Thursday, March 24, 2011

Thursday Thrills

"Work"

Thursday morning found the ASB 2011 troupe in the Chickasaw Tennessee State Park. Here we met the sole park ranger responsible for clean up and security for the entire park. The amount of thanks we received before we had even done any work was incredible. The Snowbird Cherokee Women's Society had sent literally an entire truck full of baked goods, drinks, and snacks. We were given reusable shopping bags, pens, keychains, flashlights, and hand sanitizer packs that read, "Keep Monroe County Beautiful". The ranger explained to us just how helpful the Alternative Break groups have been in helping to make that happen. When the groups started coming, the park was filled with insurmountable amounts of trash. Each year, the amount of trash being found has gone done incrementally. The cleaner the park becomes the cleaner people want to keep it!

We collected unbelievable amounts of trash. Most of it of the expected variety-- cans, bottles, food containers, etc. Some of us, however, were lucky enough to find some trash "treasures" (and to those brave souls who picked it up and dispensed of it, we salute you). Collectively we picked up enough trash to fill the back of a semi-truck!

"Play"

By the middle of the afternoon, the sun graced us with its presence. It was a lovely seventy-five degrees. The water glittered and shone as we approached the Great Rope Swing. After some timidity, most of the group climbed the tree trunk, grabbed the rope, and swung out up to fifteen in the air before plunking into the very cold water below.

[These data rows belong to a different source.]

-- ==== Sys2Proof/Machine/Shuffle.lean ====
section
/-! DEFINITION. `coll` whole, `sireg` and `sidrop`: opcodes 0xDC to 0xDE (R193, R198 to R201), and coded shuffles: announcements,
the Prism, decoding, delivery and resends (R368 to R376). -/

namespace Sys2Proof.Machine

open Sys2Proof

/-! ## Segments and packets (R357, R369, R370) -/

/-- CRC-32C. -/
def crcBits : Nat → Nat → Nat
  | 0, c => c
  | n + 1, c => crcBits n (if c % 2 == 1 then (c / 2) ^^^ 0x82F63B78 else c / 2)
def crc32c (bs : List Byte) : Nat := (bs.foldl (fun c b => crcBits 8 (c ^^^ b.toNat)) 0xFFFFFFFF) ^^^ 0xFFFFFFFF

/-- A code-list entry (R370). -/
structure Comp where
  sum   : Nat
  schip : Nat
  score : Nat
  dcore : Nat
  bid   : Nat
  deriving DecidableEq, Repr

def compNat (c : Comp) : Nat :=
  c.bid + c.dcore % 128 * 2 ^ 78 + c.score % 128 * 2 ^ 85 + c.schip % 16 * 2 ^ 92 + c.sum * 2 ^ 96
def compOf (n : Nat) : Comp :=
  { sum := bitsAt n 127 96, schip := bitsAt n 95 92, score := bitsAt n 91 85, dcore := bitsAt n 84 78, bid := bitsAt n 47 0 }

def segBytes (blog : Nat) : Nat := min (2 ^ blog) 128
def segCount (blog : Nat) : Nat := 2 ^ blog / segBytes blog

def pktGrp (p : Packet) : W32 := BitVec.ofNat 32 (bitsAt p.addr.toNat 51 20)
def pktSeg (p : Packet) : Nat := bitsAt p.addr.toNat 19 11
def pktBlog (p : Packet) : Nat := bitsAt p.addr.toNat 10 7 + 6
def pktCount (p : Packet) : Nat := bitsAt p.addr.toNat 6 5 + 1
def shufAddr (grp : W32) (seg blog n : Nat) : BitVec 52 :=
  BitVec.ofNat 52 (grp.toNat * 2 ^ 20 + seg * 2 ^ 11 + (blog - 6) * 2 ^ 7 + (n - 1) * 2 ^ 5)

/-- The code list of a packet and its data. -/
def pktComps (p : Packet) : List Comp :=
  (List.range (pktCount p)).map (fun j => compOf (bytesNat ((p.data.drop (16 * j)).take 16)))
def pktData (p : Packet) : List Byte := p.data.drop (16 * pktCount p)

/-- A packet of kinds 6 to 10. -/
def shufPacket (ftag : BitVec 16) (schip dchip score dcore kind : Nat) (addr : BitVec 52) (data : List Byte) : Packet :=
  { ftag := ftag, schip := BitVec.ofNat 4 schip, dchip := BitVec.ofNat 4 dchip, score := BitVec.ofNat 7 score,
    dcore := BitVec.ofNat 7 dcore, chan := 5, kind := BitVec.ofNat 4 kind, len := BitVec.ofNat 9 data.length, rly := false,
    be := false, seq := 0, win := false, rsv := 0, addr := addr, data := data }

/-- A CSB or USB of components with equal tag, group, block size and segment. -/
def segPacket (ftag : BitVec 16) (dchip : Nat) (grp : W32) (seg blog : Nat) (cs : List Comp) (data : List Byte) : Packet :=
  let h := cs.headD { sum := 0, schip := 0, score := 0, dcore := 0, bid := 0 }
  shufPacket ftag h.schip dchip h.score h.dcore (if cs.length == 1 then 7 else 6) (shufAddr grp seg blog cs.length)
    (cs.flatMap (fun c => natBytes 16 (compNat c)) ++ data)

/-! ## The Prism (R368, R369) -/

def getPrism (s : State) (port : Nat) : Prism := (s.fab.prisms.find? (fun q => q.port == port)).getD { port := port, segs := [] }
def setPrism (s : State) (q : Prism) : State :=
  let all := if q.segs.isEmpty then s.fab.prisms.filter (fun x => x.port != q.port)
    else upsert (fun x => x.port == q.port) q s.fab.prisms
  { s with fab := { s.fab with prisms := all } }

/-- The have-table shows that the core behind the port holds the block. -/
def haveBlock (s : State) (p : Packet) (chip core bid : Nat) : Bool :=
  s.fab.have_.any (fun h => h.ftag == p.ftag && h.grp == pktGrp p && h.blog == pktBlog p && h.bid == bid && h.chip == chip
    && h.core == core)

def headComp (p : Packet) : Comp := (pktComps p).headD { sum := 0, schip := 0, score := 0, dcore := 0, bid := 0 }

/-- Two segments that may stand in one group (R369). -/
def codesWith (s : State) (a b : PrismSeg) : Bool :=
  let x := headComp a.pkt
  let y := headComp b.pkt
  !a.coded && !b.coded && !a.resend && !b.resend && a.pkt.ftag == b.pkt.ftag && pktGrp a.pkt == pktGrp b.pkt
    && pktBlog a.pkt == pktBlog b.pkt && pktSeg a.pkt == pktSeg b.pkt && a.pkt.dchip == b.pkt.dchip && x.dcore != y.dcore
    && haveBlock s a.pkt a.pkt.dchip.toNat x.dcore y.bid && haveBlock s b.pkt b.pkt.dchip.toNat y.dcore x.bid

/-- The smallest DEG + 2 of a group. -/
def groupLimit (g : List PrismSeg) : Nat := g.foldl (fun m x => min m (x.deg + 2)) 4

/-- The group of the head segment, built greedily in queue order, and the segments that stay. -/
def prismGroup (s : State) (head : PrismSeg) (rest : List PrismSeg) : List PrismSeg × List PrismSeg :=
  rest.foldl (fun (g : List PrismSeg × List PrismSeg) x =>
    if g.1.length < groupLimit (g.1 ++ [x]) && g.1.all (codesWith s x) then (g.1 ++ [x], g.2) else (g.1, g.2 ++ [x])) ([head], [])

def xorBytes (a b : List Byte) : List Byte := (a.zip b).map (fun p => p.1 ^^^ p.2)

/-- The packet of a group: the USB itself, or a CSB with the XOR of the segments. -/
def groupPacket (g : List PrismSeg) : Packet :=
  match g with
  | [] => shufPacket 0 0 0 0 0 7 0 []
  | [x] => x.pkt
  | x :: r =>
    segPacket x.pkt.ftag x.pkt.dchip.toNat (pktGrp x.pkt) (pktSeg x.pkt) (pktBlog x.pkt) (g.map (fun y => headComp y.pkt))
      (r.foldl (fun d y => xorBytes d (pktData y.pkt)) (pktData x.pkt))

/-- The oldest RUNNING shuffle of the context on a core that carries the group. -/
def shuffleAt (s : State) (core asid : Nat) (grp : W32) : Option (Token × CollOp) :=
  ((getCore s core).tokens.filterMap (fun t => match t.op with
    | .coll c => if c.kind == 6 && c.grp == grp && t.asid == asid && t.st == .running then some (t, c) else none
    | _ => none)).foldl (fun b x => match b with
      | none => some x
      | some y => if x.1.born < y.1.born then some x else b) none

/-- Packets for a paused rank are discarded on arrival (R301). -/
def rankPaused (s : State) (core : Nat) (p : Packet) : Bool :=
  match shuffleAt s core (tagAsid p.ftag) (pktGrp p) with
  | some x => tokenHeld s core x.1
  | none => false

/-- A packet reaches its cores: a CSB takes a decode slot at each destination, a USB none (R374). One of a revoked tag is discarded
(R367). -/
def intoCores (s : State) (cores : List Nat) (p : Packet) : State :=
  if !tagLive s p.ftag then s
  else if p.kind == 6 then
    cores.foldl (fun st c => if rankPaused st c p then st else modCore st c (fun k => { k with decode := k.decode ++ [p] })) s
  else if cores.any (fun c => rankPaused s c p) then s
  else { s with fab := { s.fab with local_ := s.fab.local_ ++ [p] } }

/-- A group leaves a Prism: on its link, or into the die's mesh. -/
def prismOut (s : State) (port : Nat) (g : List PrismSeg) : State :=
  let p := groupPacket g
  if port < 15 then enqueue s port p else intoCores s ((pktComps p).map (·.dcore)) p

/-! ### Decode permits (R374) -/

/-- Permits that a Prism holds for a core. -/
def permitsFor (s : State) (port chip core : Nat) : Nat :=
  ((s.fab.permits.find? (fun x => x.1 == port && x.2.1 == chip && x.2.2.1 == core)).map (fun x => x.2.2.2)).getD 0

def setPermits (s : State) (port chip core n : Nat) : State :=
  { s with fab := { s.fab with permits :=
      (port, chip, core, n) :: s.fab.permits.filter (fun x => !(x.1 == port && x.2.1 == chip && x.2.2.1 == core)) } }

/-- Decode slots of a core of this chip that are taken or promised. -/
def slotsBound (s : State) (core : Nat) : Nat :=
  (getCore s core).decode.length + ((s.fab.permits.filter (fun x => x.2.1 == chipId s && x.2.2.1 == core)).map (fun x => x.2.2.2)).sum

/-- A core grants a Prism 16 more permits, up to 64, where it has as many slots; what a core of another chip has is for it to say. -/
def grantPermits (s : State) (port chip core : Nat) : State :=
  let n := permitsFor s port chip core
  let may := if chip == chipId s then decide (slotsBound s core + 16 ≤ Config.decodeSlots) else Config.farPermit s.cycle port chip core
  if n == 0 && may then setPermits s port chip core 16 else s

/-- The destination cores of a coded group. -/
def groupCores (g : List PrismSeg) : List (Nat × Nat) := if g.length ≤ 1 then [] else g.map (fun x => (x.pkt.dchip.toNat, (headComp x.pkt).dcore))

/-- Permits asked for the cores of a group. -/
def askPermits (s : State) (port : Nat) (g : List PrismSeg) : State := (groupCores g).foldl (fun st k => grantPermits st port k.1 k.2) s

/-- The Prism holds a permit for each core of a coded group. -/
def slotsFree (s : State) (port : Nat) (g : List PrismSeg) : Bool :=
  let s1 := askPermits s port g
  (groupCores g).all (fun k => decide (0 < permitsFor s1 port k.1 k.2))

/-- A group leaves with the permits that it takes. -/
def takePermits (s : State) (port : Nat) (g : List PrismSeg) : State :=
  (groupCores g).foldl (fun st k => setPermits st port k.1 k.2 (permitsFor st port k.1 k.2 - 1)) (askPermits s port g)

/-- The head's group as it stands leaves. -/
def prismFlush (s : State) (port : Nat) : State :=
  let q := getPrism s port
  match q.segs with
  | [] => s
  | h :: r =>
    let g := prismGroup s h r
    if slotsFree s port g.1 then prismOut (setPrism (takePermits s port g.1) { q with segs := g.2 }) port g.1 else s

/-- Groups that are complete leave at once; a segment that may not be coded does not wait. -/
def prismSettle (port : Nat) : Nat → State → State
  | 0, s => s
  | n + 1, s =>
    match (getPrism s port).segs with
    | [] => s
    | h :: r =>
      let g := prismGroup s h r
      if (h.coded || h.resend || decide (g.1.length ≥ groupLimit g.1)) && slotsFree s port g.1 then prismSettle port n (prismFlush s port)
      else s

/-- A segment enters a Prism's queue; one of a revoked tag is discarded (R367). -/
def prismPush (s : State) (port : Nat) (x : PrismSeg) : State :=
  let q := getPrism s port
  if tagLive s x.pkt.ftag then prismSettle port (q.segs.length + 1) (setPrism s { q with segs := q.segs ++ [x] }) else s

/-- The die of a module core (R2). -/
def dieOf (core : Nat) : Nat := core / 16

/-- A segment goes to the hub: to the Prism of its link, or of the die that holds its core. -/
def hubSegment (s : State) (x : PrismSeg) : State :=
  let d := x.pkt.dchip.toNat
  if d == chipId s then prismPush s (15 + dieOf x.pkt.dcore.toNat) x
  else
    match routePort s x.pkt.score.toNat d, (portsTo s d).head? with
    | some n, _ => prismPush s n x
    | none, some n => prismPush s n x
    | none, none => s

/-- Segments that wait in the Prism of a port that is down go to the hub again, where there is another way (R364). -/
def movePrism (s : State) (port : Nat) : State :=
  let q := getPrism s port
  if port ≥ 15 || q.segs.isEmpty || portUp s port then s
  else
    let way := fun (x : PrismSeg) => (routePort s x.pkt.score.toNat x.pkt.dchip.toNat).isSome
    (q.segs.filter way).foldl hubSegment (setPrism s { q with segs := q.segs.filter (fun x => !way x) })

/-- What stands at ports that are down leaves on another way, and the framing of the cycle is sent (R355, R360, R364). -/
def linkSweep (s : State) : State :=
  let s1 := s.fab.ports.foldl moveQueue (sendWaiting s)
  let s2 := (s1.fab.prisms.map (·.port)).foldl movePrism s1
  s2.fab.ports.foldl (fun st lp => match getPort st lp.num with
    | some x => frameStep st x
    | none => st) s2

/-- A packet of kinds 8 to 10 goes to the hub. -/
def hubSend (s : State) (p : Packet) : State :=
  if p.dchip.toNat == chipId s then { s with fab := { s.fab with local_ := s.fab.local_ ++ [p] } }
  else sendToward s p.score.toNat p.dchip.toNat p

/-! ## Announcements (R368) -/

/-- Entries a hub records; beyond 65,536 they are not stored. -/
def haveStore (s : State) (es : List HaveEntry) : State :=
  let all := es.foldl (fun l e => if l.length ≥ 65536 || l.contains e then l else e :: l) s.fab.have_
  { s with fab := { s.fab with have_ := all } }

After another great dinner, we welcomed a guest speaker, a Cherokee woman who was a good friend of Ed and Arleen. She told us so many wonderful Cherokee stories and also shared more details of just how tragic the Trail of Tears was. Here is my summarized version of one of my favorite lessons she shared with us:

One day, a grandfather was talking with his grandson. "Grandson, I have a battle going on inside my heart."
The grandson became very concerned and asked his grandfather if he was sick.
So the grandfather explained further, "Inside my heart there are two wolves. One wolf brings me anger, sadness, weakness, despair, and violence. The other wolf he battles brings me joy, peace, delight, courage and happiness."
So then the grandson asked his grandfather, "Grandfather, which wolf is winning?"
The grandfather smiled and looked at his grandson, "The one I choose to feed."

This story resonated so deeply with me because it encompassed a huge reason for why our trip had been so meaningful. We had each chosen to feed the good wolf inside of us. That goodness had spread and was feeding that good wolf in every other person we met and was being given back to each one of us tenfold. That bad wolf didn't have a chance.